I haven’t had much opportunity to sit down and write lately. Life has been moving at warp speed and time is flying by. I signed up for a 30 day writing challenge at the beginning of last month. I managed to write the first two days. Things like that backfire on me. It’s weird. I definitely get a mental block the minute I sign up for any type of writing challenge. Even If I challenge myself. Really not sure what that is about.
I let it all get to me and I start to think it is too hard, how can it be done? But it can be done, it has been done. A million times. What holds me back from accomplishing my dreams? Just myself I suppose. I let the weight of my worldly situations boggle me down to where I think, I cannot think. The inspiration comes and I watch it go like a dream.
At the very top of my problems, is the fact that I am so unorganized. If that were not an issue I would probably have it more together. At least I would maybe feel like I have it more together. I also always think I don’t have enough time. My thoughts and reality do not mesh though. I actually have plenty of time. I sit around and do nothing for the better half of my day and that alone is unsettling.

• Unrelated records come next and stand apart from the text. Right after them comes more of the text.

-- ==== Sys2Proof/Machine/Motion.lean ====
section
/-!
DEFINITION. Motion search of a CTU against a reference: the candidates, their order and duplicates, the integer and fractional
costs and the refinements (R285, R295 to R302, R306 to R308); and the 0x04xx motion commands (R293, R303 to R305). The predictors of a
vector are those of the two standards (choice 113).
-/
namespace Sys2Proof.Machine

/-- R297. A component in quarter samples rounded to integer samples, to nearest with ties toward zero. -/
def roundQuarter (v : Int) : Int := if 0 ≤ v then (v + 1) / 4 else -((-v + 1) / 4)

/-- R298. Bits of one component of a vector difference. -/
def mvBits (c : Int) : Nat := if c = 0 then 1 else 2 * Nat.log2 c.natAbs + 3

/-- R298. λ at a QP: the largest `n` with n - 1/2 at most 16 x 2^((QP - 12) / 6). -/
def lambda (qp : Nat) : Nat :=
  ((List.range 2048).filter fun n => n = 0 || decide ((2 * n - 1) ^ 6 * 2 ^ 12 ≤ 32 ^ 6 * 2 ^ qp)).getLast?.getD 0

/-- R297. The vector range of the codec and level in integer samples, each component from minus its bound to one less: H.265
2^15 quarter samples, H.264 2,048 samples across and Annex A's range down (choice 11). -/
def vectorRange (codec level : Nat) : Nat × Nat :=
  if is265 codec then (8192, 8192)
  else (2048, if level ≤ 10 then 64 else if level ≤ 20 then 128 else if level ≤ 30 then 256 else 512)

/-- What the search of one CTU against one reference has to go by. -/
structure Search where
  h265 : Bool
  bits : Nat
  lim : Nat × Nat
  /-- R268. POC of the picture, its coded size, and its source luma. -/
  poc : Nat
  dims : Nat × Nat
  src : Plane
  /-- R278. The reference, and whether it stands in the list as a long-term one. -/
  ref : RefPic
  refLong : Bool
  /-- R295. The newest short-term and the newest long-term reference. -/
  short : Option RefPic
  long : Option RefPic
  ctu : Rect
  /-- R286. First luma row of the slice. -/
  top : Nat
  /-- Blocks of the picture coded before this CTU. -/
  done : List PredBlock
  /-- R285. Where the CTU lies in columns already refreshed: the luma columns refreshed before this picture. -/
  fence : Option Nat
  ego : List (Option (Int × Int))
  /-- What names the content, for what the standards leave to the encoder. -/
  content : List Nat
deriving DecidableEq, Repr, Inhabited

/-! ### Neighbours and scaling -/

/-- The block that covers a sample. -/
def blockAt (l : List PredBlock) (x y : Int) : Option PredBlock :=
  l.find? fun b => decide ((b.x : Int) ≤ x ∧ x < (b.x + b.w : Nat) ∧ (b.y : Int) ≤ y ∧ y < (b.y + b.h : Nat))

/-- R296. A block of the current picture that may be looked at: in the picture, in the slice, coded, and in no region forbidden to the CTU. -/
def Search.near (s : Search) (x y : Int) : Option PredBlock :=
  if x < 0 ∨ (s.dims.1 : Int) ≤ x ∨ y < s.top ∨ (s.dims.2 : Int) ≤ y ∨ s.fence.any (fun e => (e : Int) ≤ x) then none else blockAt s.done x y

/-- R296. Its motion; none for an intra block. -/
def Search.motion (s : Search) (x y : Int) : Option Motion := (s.near x y).bind PredBlock.motion

/-- A vector scaled by POC distance, as both standards' temporal prediction scales it: `b` is the distance wanted, `d` its own. -/
def scaleVector (b d : Int) (v : Int × Int) : Int × Int :=
  let td := clampI (-128) 127 d
  let tb := clampI (-128) 127 b
  if td = 0 ∨ td = tb then v
  else
    let q (x y : Int) : Int := if (0 ≤ x) = (0 ≤ y) then (x.natAbs / y.natAbs : Nat) else -(x.natAbs / y.natAbs : Nat)
    let tx := q (16384 + (td.natAbs / 2 : Nat)) td
    let f := clampI (-4096) 4095 ((tb * tx + 32) / 64)
    let part (c : Int) : Int :=
      let p := f * c
      let m : Int := ((p.natAbs + 127) / 256 : Nat)
      clampI (-32768) 32767 (if p < 0 then -m else m)
    (part v.1, part v.2)

/-- R296. A vector as a candidate for the reference: scaled by POC distance; unscaled where it points at a long-term reference, or is used
against one. -/
def Search.scaled (s : Search) (m : Motion) : Int × Int :=
  if m.long || s.refLong then (m.x, m.y) else scaleVector ((s.poc : Int) - s.ref.poc) m.dist (m.x, m.y)

/-- R285, R308. A block predicted by a vector in quarter samples keeps its support, interpolation included, at least 8 luma samples inside
the refreshed columns of its reference. What is inside is taken from the boundary with columns not refreshed (choice 114). -/
def Search.supports (s : Search) (r : Rect) (v : Int × Int) : Bool :=
  s.fence.isNone || s.dims.1 ≤ s.ref.edge ||
    (let luma : Int := (r.x + r.w : Nat) - 1 + v.1 / 4 + (if v.1 % 4 = 0 then 0 else if s.h265 then 4 else 3)
     let chroma : Int := ((r.x + r.w) / 2 : Nat) - 1 + v.1 / 8 + (if v.1 % 8 = 0 then 0 else if s.h265 then 2 else 1)
     decide (luma + 8 < s.ref.edge ∧ 2 * chroma + 1 + 8 < s.ref.edge))

/-! ### Candidates -/

/-- R295. The samples of a CTU that candidates 1 to 5 and 11 start from. -/
def Search.centre (s : Search) : Int × Int := ((s.ctu.x + 16 : Nat), (s.ctu.y + 16 : Nat))

/-- R295, R296, R306, R308. Candidate `k` (1 to 12) in quarter samples, where it is available. -/
def candidateOf (s : Search) (k : Nat) : Option (Int × Int) :=
  let x : Int := s.ctu.x
  let y : Int := s.ctu.y
  let stored (p : RefPic) : Option Motion := (blockAt p.field s.centre.1 s.centre.2).bind PredBlock.motion
  if k = 1 then (s.short.bind stored).map s.scaled
  else if k = 2 then (s.motion (x - 1) (y + 31)).map s.scaled
  else if k = 3 then (s.motion (x + 31) (y - 1)).map s.scaled
  else if k = 4 then (s.motion (x + 32) (y - 1)).map s.scaled
  else if k = 5 then (s.motion (x - 1) (y - 1)).map s.scaled
  else if k ≤ 10 then (s.ego[k - 6]?).bind id
  else if k = 11 then (s.long.bind stored).map fun m => (m.x, m.y)
  else some (0, 0)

I have managed to get some stories out of my head, kind of like a very ruff, ruff, draft/treatment for my idea. I found this is helpful for me to get some of them out. I just have a couple that are eternally swirling around up there and I just need them out. They are always the last things I think about before I go to sleep. I have learned to turn off my overthinking brain by just instantly thinking about something I want to write. I always fall asleep. I wish it would lead to some really cool lucid dreaming but that has not happened yet. Like my writing I will just keep trying.